Effort-Optimized, Accuracy-Driven Labelling and Validation of Test Inputs for DL Systems: A Mixed-Integer Linear Programming Approach

Software systems increasingly include AI components based on deep learning (DL). Reliable testing of such systems requires near-perfect test-input validity and label accuracy, with minimal human effort. Yet, the DL community has largely overlooked the need to build highly accurate datasets with minimal effort, since DL training is generally tolerant of labelling errors. This challenge, instead, reflects concerns more familiar to software engineering, where a central goal is to construct high-accuracy test inputs, with accuracy as close to 100% as possible, while keeping associated costs in check. In this article we introduce OPAL, a human-assisted labelling method that can be configured to target a desired accuracy level while minimizing the manual effort required for labelling. The main contribution of OPAL is a mixed-integer linear programming (MILP) formulation that minimizes labelling effort subject to a specified accuracy target. To evaluate OPAL we instantiate it for two tasks in the context of testing vision systems: automatic labelling of test inputs and automated validation of test inputs. Our evaluation, based on more than 2500 experiments performed on nine datasets, comparing OPAL with eight baseline methods, shows that OPAL, relying on its MILP formulation, achieves an average accuracy of 98.8%, while cutting manual labelling by more than half. OPAL significantly outperforms automated labelling baselines in labelling accuracy across all nine datasets, when all methods are provided with the same manual-labelling budget. For automated test-input validation, on average, OPAL reduces manual effort by 28.8% while achieving 4.5% higher accuracy than the SOTA test-input validation baselines. Finally, we show that augmenting OPAL with an active-learning loop leads to an additional 4.5% reduction in required manual labelling, without compromising accuracy.

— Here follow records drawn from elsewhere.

theorem cryptoErase_mask {m : Nat} {s0 s : State}  (hm : Sub 2131521 m) (hk : Mask m s0 s) :
    Mask m s0 (cryptoErase s) := by
  unfold cryptoErase
  repeat' (first
    | intro _
    | with_reducible assumption
    | with_reducible refine emptyAll_mask (sub_trans (by decide) hm) ?_
    | with_reducible refine eraseStale_mask (sub_trans (by decide) hm) ?_
    | with_reducible refine jAppend_mask (sub_trans (by decide) hm) ?_
    | with_reducible refine modNvm_mask (sub_trans (by decide) hm) ?_
    | with_reducible refine newRangeKey_mask (sub_trans (by decide) hm) ?_
    | with_reducible refine pendingNsKey_mask (sub_trans (by decide) hm) ?_
    | with_reducible refine seedReplace_mask (sub_trans (by decide) hm) ?_
    | with_reducible refine fst_mask (by assumption) ?_
    | with_reducible apply each_mask
    | with_reducible apply ite_mask
    | with_reducible apply ite_fst_mask
    | split
    | dsimp only)

theorem blockErase_mask {m : Nat} {s0 s : State}  (hm : Sub 2137856 m) (hk : Mask m s0 s) :
    Mask m s0 (blockErase s) := by
  unfold blockErase
  repeat' (first
    | intro _
    | with_reducible assumption
    | with_reducible refine emptyAll_mask (sub_trans (by decide) hm) ?_
    | with_reducible refine endSuite_mask (sub_trans (by decide) hm) ?_
    | with_reducible refine jAppend_mask (sub_trans (by decide) hm) ?_
    | with_reducible refine markEvery_mask (sub_trans (by decide) hm) ?_
    | with_reducible refine sanitizeCheck_mask (sub_trans (by decide) hm) ?_
    | with_reducible apply each_mask
    | with_reducible apply ite_mask
    | with_reducible apply ite_fst_mask
    | split
    | dsimp only)

theorem sanitizeRow_mask {m : Nat} {s0 s : State} {n action : Nat} (hm : Sub 2268993 m) (hk : Mask m s0 s) :
    Mask m s0 (sanitizeRow s n action) := by
  unfold sanitizeRow
  repeat' (first
    | intro _
    | with_reducible assumption
    | with_reducible refine askBarrier_mask (sub_trans (by decide) hm) ?_
    | with_reducible refine blockErase_mask (sub_trans (by decide) hm) ?_
    | with_reducible apply bySup_mask (sub_trans (by decide) hm)
    | with_reducible refine cryptoErase_mask (sub_trans (by decide) hm) ?_
    | with_reducible refine finish_mask (sub_trans (by decide) hm) ?_
    | with_reducible refine finishOk_mask (sub_trans (by decide) hm) ?_
    | with_reducible refine modNvm_mask (sub_trans (by decide) hm) ?_
    | with_reducible apply ite_mask
    | with_reducible apply ite_fst_mask
    | split
    | dsimp only)

theorem execSanitizeCryptoErase_answers {m : Nat} {s0 s : State} {n : Nat} (hm : Sub 2268993 m) (hk : Mask m s0 s) :
    Answers m s0 (execSanitizeCryptoErase n s) := by
  unfold execSanitizeCryptoErase
  repeat' (first
    | intro _
    | with_reducible assumption
    | with_reducible refine sanitizeRow_mask (sub_trans (by decide) hm) ?_
    | with_reducible apply answers_next
    | with_reducible apply ite_answers
    | with_reducible apply ite_mask
    | with_reducible apply ite_fst_mask
    | split
    | dsimp only)

theorem execSanitizeBlockErase_answers {m : Nat} {s0 s : State} {n : Nat} (hm : Sub 2268993 m) (hk : Mask m s0 s) :
    Answers m s0 (execSanitizeBlockErase n s) := by
  unfold execSanitizeBlockErase
  repeat' (first
    | intro _
    | with_reducible assumption
    | with_reducible refine blockErase_mask (sub_trans (by decide) hm) ?_
    | with_reducible refine sanitizeRow_mask (sub_trans (by decide) hm) ?_
    | with_reducible apply answers_next
    | with_reducible apply ite_answers
    | with_reducible apply ite_mask
    | with_reducible apply ite_fst_mask
    | split
    | dsimp only)

theorem startTest_mask {m : Nat} {s0 s : State} {n : Nat} {ext : Bool} (hm : Sub 135944 m) (hk : Mask m s0 s) :
    Mask m s0 (startTest s n ext) := by
  unfold startTest
  repeat' (first
    | intro _
    | with_reducible assumption
    | with_reducible apply bySup_mask (sub_trans (by decide) hm)
    | with_reducible refine finish_mask (sub_trans (by decide) hm) ?_
    | with_reducible refine finishOk_mask (sub_trans (by decide) hm) ?_
    | with_reducible refine modAtc_mask (sub_trans (by decide) hm) ?_
    | with_reducible apply ite_mask
    | with_reducible apply ite_fst_mask
    | split
    | dsimp only)

theorem execDeviceSelfTestShort_answers {m : Nat} {s0 s : State} {n : Nat} (hm : Sub 135944 m) (hk : Mask m s0 s) :
    Answers m s0 (execDeviceSelfTestShort n s) := by
  unfold execDeviceSelfTestShort
  repeat' (first
    | intro _
    | with_reducible assumption
    | with_reducible refine startTest_mask (sub_trans (by decide) hm) ?_
    | with_reducible apply answers_next
    | with_reducible apply ite_answers
    | with_reducible apply ite_mask
    | with_reducible apply ite_fst_mask
    | split
    | dsimp only)

theorem execDeviceSelfTestExtended_answers {m : Nat} {s0 s : State} {n : Nat} (hm : Sub 135944 m) (hk : Mask m s0 s) :
    Answers m s0 (execDeviceSelfTestExtended n s) := by
  unfold execDeviceSelfTestExtended
  repeat' (first
    | intro _
    | with_reducible assumption
    | with_reducible refine startTest_mask (sub_trans (by decide) hm) ?_
    | with_reducible apply answers_next
    | with_reducible apply ite_answers
    | with_reducible apply ite_mask
    | with_reducible apply ite_fst_mask
    | split
    | dsimp only)

theorem execDeviceSelfTestAbort_answers {m : Nat} {s0 s : State} {n : Nat} (hm : Sub 135944 m) (hk : Mask m s0 s) :
    Answers m s0 (execDeviceSelfTestAbort n s) := by
  unfold execDeviceSelfTestAbort
  repeat' (first
    | intro _
    | with_reducible assumption
    | with_reducible apply bySup_mask (sub_trans (by decide) hm)
    | with_reducible refine dstEnd_mask (sub_trans (by decide) hm) ?_
    | with_reducible refine finishOk_mask (sub_trans (by decide) hm) ?_
    | with_reducible apply answers_next
    | with_reducible apply ite_answers
    | with_reducible apply ite_mask
    | with_reducible apply ite_fst_mask
    | split
    | dsimp only)

theorem execDirectiveSend_answers {m : Nat} {s0 s : State} {n : Nat} (hm : Sub 135936 m) (hk : Mask m s0 s) :
    Answers m s0 (execDirectiveSend n s) := by
  unfold execDirectiveSend
  repeat' (first
    | intro _
    | with_reducible assumption
    | with_reducible apply bySup_mask (sub_trans (by decide) hm)
    | with_reducible refine finish_mask (sub_trans (by decide) hm) ?_
    | with_reducible refine finishOk_mask (sub_trans (by decide) hm) ?_
    | with_reducible apply answers_next
    | with_reducible apply ite_answers
    | with_reducible apply ite_mask
    | with_reducible apply ite_fst_mask
    | split
    | dsimp only)

theorem execDirectiveReceive_answers {m : Nat} {s0 s : State} {n : Nat} (hm : Sub 1184512 m) (hk : Mask m s0 s) :
    Answers m s0 (execDirectiveReceive n s) := by
  unfold execDirectiveReceive
  repeat' (first
    | intro _
    | with_reducible assumption
    | with_reducible apply bySup_mask (sub_trans (by decide) hm)
    | with_reducible refine finish_mask (sub_trans (by decide) hm) ?_
    | with_reducible refine finishOk_mask (sub_trans (by decide) hm) ?_
    | with_reducible refine sendLayout_mask (sub_trans (by decide) hm) ?_
    | with_reducible apply answers_next
    | with_reducible apply ite_answers
    | with_reducible apply ite_mask
    | with_reducible apply ite_fst_mask
    | split
    | dsimp only)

翻译：摘要：软件系统日益包含基于深度学习（DL）的人工智能组件。对此类系统进行可靠测试需要近乎完美的测试输入有效性与标注精度，同时将人力投入降至最低。然而，深度学习社区在很大程度上忽略了以最小努力构建高精度数据集的需求，因为DL训练通常对标注错误具有一定容忍度。相反，这一挑战更契合软件工程领域的关注重点——其核心目标是以尽可能接近100%的精度构建高准确性测试输入，同时控制相关成本。本文提出OPAL，一种可配置的人工辅助标注方法，旨在针对目标精度水平最小化所需的手动标注努力。OPAL的核心贡献在于提出一种混合整数线性规划（MILP）公式，在指定精度目标约束下最小化标注工作。为评估OPAL，我们将其实例化于视觉系统测试中的两项任务：测试输入的自动标注与自动验证。基于九个数据集、超过2500次实验的评估（将OPAL与八种基线方法对比）表明：依赖其MILP公式的OPAL在将手动标注量削减超过一半的同时，实现了平均98.8%的精度。在所有方法获得相同手动标注预算的情况下，OPAL在所有九个数据集上的标注精度均显著优于自动标注基线方法。在测试输入的自动验证方面，OPAL平均削减28.8%的手动工作量，同时比当前最先进的测试输入验证基线方法精度提高4.5%。最后，我们证明将OPAL与主动学习循环相结合可在不牺牲精度的前提下，额外减少4.5%的手动标注需求。